Tes Keperawanan
Cerita Purnawirawan Polri Bintang Satu Menentang ''Tes Keperawanan''
Brigjen Pol (Purn) Sri Rumiati menceritakan pengalamannya menentang "tes keperawanan" dalam proses seleksi calon anggota Polri.
Kemudian, kata dia, saat itu Indonesia juga sudah meratifikasi Undang-Undang nomor 7 tahun 1984 yang pada pokoknya menyatakan negara menghapuskan semua bentuk diskriminasi terhadap perempuan.
Karena tugas utama polisi jelas menegakkan hukum, kata dia, maka kewajiban polisi juga harus menghormati dan melaksanakan Undang-Undang tersebut.
Saat itu, para peserta dalam forum diskusi untuk menentukan persyaratan seleksi Bintara Polri dan Akpol tersebut menanyakan terkait Undang-Undang tersebut.
Sri kemudian menyampaikan bunyi Undang-Undang tersebut kepada mereka.
Ia yang masuk kepolisian sebagai psikolog mengatakan kerap menangani menangani masalah perempuan dan anak-anak baik dia sebagai korban, pelaku, maupun saksi selama masih aktif di Kepolisian.
Selain itu, ia pun pernah melakukan penelitian bersama Universitas Gadjah Mada pada 2002 tentang bagaimana polisi menangani kasus-kasus KDRT.

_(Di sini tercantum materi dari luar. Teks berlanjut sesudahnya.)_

-- ==== Sys2Proof/Laws/InvDrain.lean ====
section
/-! SUPPORT. Every operation of Machine/Drain.lean keeps the invariant. -/

set_option Elab.async false

namespace Sys2Proof.Machine

open Sys2Proof

theorem retranslate_inv {a1 : State} (a2) (a3) (a4) (a5) (ha1 : Inv a1) : Inv (retranslate a1 a2 a3 a4 a5).1 := by
  unfold retranslate
  repeat' first
      | with_reducible assumption | with_reducible apply cutFrom_inv | extract_lets | intro _ | with_reducible apply inv_ite | split
      | dsimp +zetaDelta only

theorem startDrain_inv {a1 : State} (a2) (a3) (a4) (a5) (a6) (ha1 : Inv a1) : Inv (startDrain a1 a2 a3 a4 a5 a6) := by
  unfold startDrain
  repeat' first
      | with_reducible assumption | intro _ | with_reducible apply inv_ite | split
      | fail_if_no_progress with_reducible refine inv_frame ?_ rfl rfl rfl

theorem beginDrains_inv {a1 : State} (ha1 : Inv a1) : Inv (beginDrains a1) := by
  unfold beginDrains
  repeat' first
      | with_reducible assumption | intro _ | with_reducible apply inv_ite | split
      | fail_if_no_progress with_reducible refine inv_frame ?_ rfl rfl rfl | dsimp +zetaDelta only

theorem drainQueue_inv {a1 : State} (a2) (a3) (a4) (a5) (ha1 : Inv a1) : Inv (drainQueue a1 a2 a3 a4 a5).1 := by
  unfold drainQueue
  repeat' first
      | with_reducible assumption | with_reducible apply retranslate_inv | with_reducible apply manifestEvent_inv
      | with_reducible apply setQueue_inv | with_reducible apply raiseErr_inv | extract_lets | with_reducible apply foldl_inv
      | with_reducible apply foldl_inv1 | intro _ | with_reducible apply inv_ite | split | dsimp +zetaDelta only

theorem drainMovers_inv {a1 : State} (a2) (a3) (ha1 : Inv a1) : Inv (drainMovers a1 a2 a3).1 := by
  unfold drainMovers
  repeat' first
      | with_reducible assumption | with_reducible apply drainQueue_inv | extract_lets | with_reducible apply foldl_inv
      | with_reducible apply foldl_inv1 | intro _ | with_reducible apply inv_ite | split | dsimp +zetaDelta only

theorem dropSlots_inv {a1 : State} (a2) (ha1 : Inv a1) : Inv (dropSlots a1 a2).1 := by
  unfold dropSlots
  repeat' first
      | with_reducible assumption | with_reducible apply wakeCore_inv | with_reducible apply State.setCore_inv | extract_lets
      | with_reducible apply foldl_inv | with_reducible apply foldl_inv1 | intro _ | with_reducible apply inv_ite | split
      | dsimp +zetaDelta only

theorem noteDrain_inv {a1 : State} (ha1 : Inv a1) : Inv (noteDrain a1) := by
  unfold noteDrain
  repeat' first
      | with_reducible assumption | with_reducible apply takeFresh_inv | with_reducible apply setPreg_inv | extract_lets | intro _
      | with_reducible apply inv_ite | split | dsimp +zetaDelta only

theorem vtClearWrite_inv {a1 : State} (a2) (ha1 : Inv a1) : Inv (vtClearWrite a1 a2) := by
  unfold vtClearWrite
  repeat' first
      | with_reducible assumption | with_reducible apply startDrain_inv | with_reducible apply pageWrite_inv | extract_lets | intro _
      | with_reducible apply inv_ite | split | dsimp +zetaDelta only

theorem execVtClear_inv (a1) {a2 : State} (ha2 : Inv a2) : NextInv (execVtClear a1 a2) := by
  unfold execVtClear
  repeat' first
      | with_reducible assumption | with_reducible apply nextInv_next | with_reducible apply vtClearWrite_inv | intro _

theorem vtCtxEnWrite_inv {a1 : State} (a2) (ha1 : Inv a1) : Inv (vtCtxEnWrite a1 a2) := by
  unfold vtCtxEnWrite
  repeat' first
      | with_reducible assumption | with_reducible apply startDrain_inv | with_reducible apply pageWrite_inv
      | with_reducible apply orPreg_inv | extract_lets | with_reducible apply foldl_inv | with_reducible apply foldl_inv1 | intro _
      | dsimp +zetaDelta only

theorem execVtCtxEnWrite_inv (a1) {a2 : State} (ha2 : Inv a2) : NextInv (execVtCtxEnWrite a1 a2) := by
  unfold execVtCtxEnWrite
  repeat' first
      | with_reducible assumption | with_reducible apply nextInv_next | with_reducible apply vtCtxEnWrite_inv | intro _

end Sys2Proof.Machine
end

Menurutnya berdasarkan penelitian itu polisi banyak dihujat karena banyak korban perkosaan yang tidak ditangani.
Baca juga: Pengamat Militer Pertanyakan Penghapusan Tes Keperawanan dalam Rekrutmen Kowad
Ia mengatakan hal tersebut merupakan dampak dari terjadinya kerusuhan 1998 dan di dalam Undang-Undang sulit bagi polisi untuk melakukan penanganan tersebut.

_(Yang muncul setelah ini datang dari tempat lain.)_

theorem setTtReg_keeps {P : List Part} {s t : State} (id o v) (hP : ∀ q ∈ ([.tt] : List Part), q ∈ P) (h : Keeps P s t) : Keeps P s (setTtReg t id o v) := by
  refine h.trans fun q hq => ?_
  cases q
  case page c =>
    intro p k _ hk _ _
    refine reg_setReg_other _ _ fun e => ?_
    have hn : pageAt (ttBase id + o) = none := by
      have hd : 0x1000 ≤ (ttBase id + o) / 0x1000 := by unfold ttBase; omega
      unfold pageAt
      simp only
      repeat rw [if_neg (by omega)]
    rw [← e, pageAt_base p hk] at hn
    cases hn
  case tt => exact absurd (hP _ (by decide)) hq
  all_goals first | rfl | exact ⟨rfl, rfl⟩

theorem setTt_keeps {P : List Part} {s : State} {a1 : State} (a2) (a3) (hP : ∀ q ∈ ([.cores] : List Part), q ∈ P) (h : Keeps P s a1) :
    Keeps P s (setTt a1 a2 a3) := by
  unfold setTt
  repeat' first
      | with_reducible assumption | with_reducible apply State.setCoreRaw_keeps | with_reducible exact hP _ (by decide)
      | with_reducible exact parts_in hP | with_reducible intro _

theorem setWaits_keeps {P : List Part} {s : State} {a1 : State} (a2) (a3) (a4) (hP : ∀ q ∈ ([.page .sd, .cores, .sd] : List Part), q ∈ P) (h : Keeps P s a1) :
    Keeps P s (setWaits a1 a2 a3 a4) := by
  unfold setWaits
  repeat' first
      | with_reducible assumption | with_reducible apply State.setCore_keeps | extract_lets | with_reducible apply keeps_ite
      | with_reducible exact hP _ (by decide) | with_reducible exact parts_in hP | with_reducible intro _ | split | dsimp +zetaDelta only

theorem wakeCore_keeps {P : List Part} {s : State} {a1 : State} (a2) (hP : ∀ q ∈ ([.page .sd, .cores, .sd] : List Part), q ∈ P) (h : Keeps P s a1) :
    Keeps P s (wakeCore a1 a2) := by
  unfold wakeCore
  repeat' first
      | with_reducible assumption | with_reducible apply setWaits_keeps | extract_lets | with_reducible apply keeps_foldl
      | with_reducible apply keeps_foldl1 | with_reducible apply keeps_ite | with_reducible exact hP _ (by decide)
      | with_reducible exact parts_in hP | with_reducible intro _ | split | dsimp +zetaDelta only

theorem endWait_keeps {P : List Part} {s : State} {a1 : State} (a2) (a3) (a4) (a5) (hP : ∀ q ∈ ([.page .sd, .cores, .sd] : List Part), q ∈ P) (h : Keeps P s a1) :
    Keeps P s (endWait a1 a2 a3 a4 a5) := by
  unfold endWait
  repeat' first
      | with_reducible assumption | with_reducible apply setWaits_keeps | extract_lets | with_reducible exact hP _ (by decide)
      | with_reducible exact parts_in hP | with_reducible intro _ | dsimp +zetaDelta only

theorem setEvent_keeps {P : List Part} {s : State} {a1 : State} (a2) (a3) (hP : ∀ q ∈ ([.page .sd, .cores, .sd] : List Part), q ∈ P) (h : Keeps P s a1) :
    Keeps P s (setEvent a1 a2 a3) := by
  unfold setEvent
  repeat' first
      | with_reducible assumption | with_reducible apply wakeCore_keeps | with_reducible apply State.setCore_keeps | extract_lets
      | with_reducible exact hP _ (by decide) | with_reducible exact parts_in hP | with_reducible intro _ | dsimp +zetaDelta only

theorem State.setLock_keeps {P : List Part} {s : State} {a1 : State} (a2) (a3) (hP : ∀ q ∈ ([.locks] : List Part), q ∈ P) (h : Keeps P s a1) :
    Keeps P s (State.setLock a1 a2 a3) := by
  unfold State.setLock
  repeat' first
      | with_reducible assumption | with_reducible intro _
      | fail_if_no_progress with_reducible refine put_locks_keeps _ (hP _ (by decide)) ?_

theorem serveLock_keeps {P : List Part} {s : State} {a1 : State} (a2) (a3) (hP : ∀ q ∈ ([.page .ml, .page .sd, .cores, .locks, .sd] : List Part), q ∈ P) (h : Keeps P s a1) :
    Keeps P s (serveLock a1 a2 a3) := by
  unfold serveLock
  repeat' first
      | with_reducible assumption | with_reducible apply State.setLock_keeps | with_reducible apply endWait_keeps
      | with_reducible apply cntPreg_keeps | extract_lets | with_reducible exact hP _ (by decide) | with_reducible exact parts_in hP
      | with_reducible exact le_side (by omega) | with_reducible exact lt_side (by omega) | with_reducible exact off_small _ _ _
      | with_reducible intro _ | split | dsimp +zetaDelta only
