theorem execManifestPartial_keeps {P : List Part} {s : State} (a1) (a2) {a3 : State} (hP : ∀ q ∈ ([.page .lw, .page .ep, .page .sd, .page .dc, .page .cl, .page .mc, .cores, .sd, .clusters, .dm, .slices, .cxl, .frz, .scrubs] : List Part), q ∈ P) (h : Keeps P s a3) :
    NextKeeps P s (execManifestPartial a1 a2 a3) := by
  unfold execManifestPartial
  repeat' first
      | with_reducible assumption | with_reducible apply nextKeeps_next | with_reducible apply manifestPartial_keeps
      | with_reducible apply keeps_ite | with_reducible exact hP _ (by decide) | with_reducible exact parts_in hP | with_reducible intro _
      | split

theorem resetMover_keeps {P : List Part} {s : State} {a1 : State} (a2) (hP : ∀ q ∈ ([.page .lw, .page .ep, .page .sd, .page .dc, .page .cl, .page .mc, .cores, .sd, .clusters, .dm, .slices, .cxl, .frz, .scrubs] : List Part), q ∈ P) (h : Keeps P s a1) :
    Keeps P s (resetMover a1 a2) := by
  unfold resetMover
  repeat' first
      | with_reducible assumption | with_reducible apply advance_keeps | with_reducible apply setQueue_keeps | extract_lets
      | with_reducible apply keeps_foldl | with_reducible apply keeps_foldl1 | with_reducible exact hP _ (by decide)
      | with_reducible exact parts_in hP | with_reducible intro _
      | fail_if_no_progress with_reducible refine put_frz_keeps _ (hP _ (by decide)) ?_ | dsimp +zetaDelta only

theorem abortAllEnd_keeps {P : List Part} {s : State} {a1 : State} (a2) (hP : ∀ q ∈ ([.page .cl] : List Part), q ∈ P) (h : Keeps P s a1) :
    Keeps P s (abortAllEnd a1 a2) := by
  unfold abortAllEnd
  repeat' first
      | with_reducible assumption | with_reducible apply goDone_keeps | with_reducible apply keeps_ite
      | with_reducible exact hP _ (by decide) | with_reducible exact parts_in hP
      | ((with_reducible refine page_in (c := .cl) (hP _ (by decide)) ?_) <;> exact rfl) | with_reducible exact le_side (by omega)
      | with_reducible exact lt_side (by omega) | with_reducible exact off_small _ _ _ | with_reducible intro _ | split

theorem mvCtrlWrite_keeps {P : List Part} {s : State} {a1 : State} (a2) (a3) (hP : ∀ q ∈ ([.page .lw, .page .ep, .page .sd, .page .dc, .page .cl, .page .mc, .staged, .cores, .sd, .clusters, .dm, .slices, .cxl, .frz, .scrubs] : List Part), q ∈ P) (h : Keeps P s a1) :
    Keeps P s (mvCtrlWrite a1 a2 a3) := by
  unfold mvCtrlWrite
  repeat' first
      | with_reducible assumption | with_reducible apply abortAllEnd_keeps | with_reducible apply resetMover_keeps
      | with_reducible apply State.setMover_keeps | with_reducible apply pageWrite_keeps | extract_lets | with_reducible apply keeps_ite
      | with_reducible exact hP _ (by decide) | with_reducible exact parts_in hP
      | ((with_reducible refine page_in (c := .cl) (hP _ (by decide)) ?_) <;> exact rfl) | with_reducible exact le_side (by omega)
      | with_reducible exact lt_side (by omega) | with_reducible exact off_small _ _ _ | with_reducible intro _ | split
      | dsimp +zetaDelta only
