-- ==== Sys2Proof/Laws/KeepEndpoint.lean ====
section
/-! SUPPORT. What the operations of Machine/Endpoint.lean leave alone. -/

set_option Elab.async false

namespace Sys2Proof.Machine

open Sys2Proof

theorem setLink_keeps {P : List Part} {s : State} {a1 : State} (a2) (hP : ∀ q ∈ ([.page .ep, .cxl, .boot] : List Part), q ∈ P) (h : Keeps P s a1) :
    Keeps P s (setLink a1 a2) := by
  unfold setLink
  repeat' first
      | with_reducible assumption | with_reducible apply withReady_keeps | with_reducible apply raiseInt_keeps
      | with_reducible exact hP _ (by decide) | with_reducible exact parts_in hP | with_reducible exact le_side (by omega)
      | with_reducible exact lt_side (by omega) | with_reducible exact off_small _ _ _ | with_reducible intro _
      | fail_if_no_progress with_reducible refine put_cxl_keeps _ (hP _ (by decide)) ?_

theorem linkResume_keeps {P : List Part} {s : State} {a1 : State} (hP : ∀ q ∈ ([.page .lw, .page .ep, .page .ml, .page .sd, .page .dc, .page .cl, .page .mc, .cores, .locks, .sd, .clusters, .mailboxes, .dm, .slices, .lw, .cxl, .frz, .scrubs] : List Part), q ∈ P) (h : Keeps P s a1) :
    Keeps P s (linkResume a1) := by
  unfold linkResume
  repeat' first
      | with_reducible assumption | with_reducible apply settle_keeps | with_reducible apply resumeAccesses_keeps
      | with_reducible apply wbCheck_keeps | with_reducible apply flushMsix_keeps | with_reducible apply drainWrites_keeps
      | with_reducible apply keeps_foldl | with_reducible apply keeps_foldl1 | with_reducible exact hP _ (by decide)
      | with_reducible exact parts_in hP | with_reducible intro _

theorem linkCome_keeps {P : List Part} {s : State} {a1 : State} (a2) (hP : ∀ q ∈ ([.page .lw, .page .ep, .page .ml, .page .sd, .page .dc, .page .cl, .page .mc, .cores, .locks, .sd, .clusters, .mailboxes, .dm, .slices, .lw, .cxl, .frz, .scrubs, .boot] : List Part), q ∈ P) (h : Keeps P s a1) :
    Keeps P s (linkCome a1 a2) := by
  unfold linkCome
  repeat' first
      | with_reducible assumption | with_reducible apply linkResume_keeps | with_reducible apply setLink_keeps
      | with_reducible apply raiseErr_keeps | with_reducible apply when_keeps | with_reducible apply setPreg_keeps | extract_lets
      | with_reducible apply keeps_ite | with_reducible exact hP _ (by decide) | with_reducible exact parts_in hP
      | with_reducible exact le_side (by omega) | with_reducible exact lt_side (by omega) | with_reducible exact off_small _ _ _
      | with_reducible intro _ | split | fail_if_no_progress with_reducible refine put_cxl_keeps _ (hP _ (by decide)) ?_
      | dsimp +zetaDelta only

theorem execLinkUp_keeps {P : List Part} {s : State} (a1) {a2 : State} (hP : ∀ q ∈ ([.page .lw, .page .ep, .page .ml, .page .sd, .page .dc, .page .cl, .page .mc, .cores, .locks, .sd, .clusters, .mailboxes, .dm, .slices, .lw, .cxl, .frz, .scrubs, .boot] : List Part), q ∈ P) (h : Keeps P s a2) :
    NextKeeps P s (execLinkUp a1 a2) := by
  unfold execLinkUp
  repeat' first
      | with_reducible assumption | with_reducible apply nextKeeps_next | with_reducible apply linkCome_keeps
      | with_reducible exact hP _ (by decide) | with_reducible exact parts_in hP | with_reducible intro _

"Jadi karena saya menangani anak-anak yang menjadi korban perkosaan, saya terus terang saja sangat sensitif dengan masalah ini," kata Sri.
Logika Sri sederhana
Negara, sebagaimana tercantum dalam Undang-Undang Dasar harus melindungi seluruh tumpah darah Indonesia.
Namun apabila negara tidak bisa melindungi korban perkosaan akibat konflik misalnya, apakah institusi negara seperti Polri harus mewajibkan "tes keperawanan" juga kepada para korban tersebut?
Ia pun mempertanyakan apakah para korban tersebut serta merta menjadi amoral lantaran mereka diperkosa saat konflik terjadi.
"Kalau tes ini diberlakukan, berarti kita juga menutup masa depan mereka untuk mengabdi kepada negara melalui polisi maupun TNI. Karena itu sudah sangat jelas, tahun 1984 pun saya sebelum masuk, itu dilaksanakan tes itu," kata dia.
Akhirnya, kata Sri, pada saat itu disepakati, pada proses seleksi calon Bintara Polri dan Akpol tahun 2006 "tes keperawanan" tidak boleh dilakukan tetapi tidak dalam bentuk hitam di atas putih.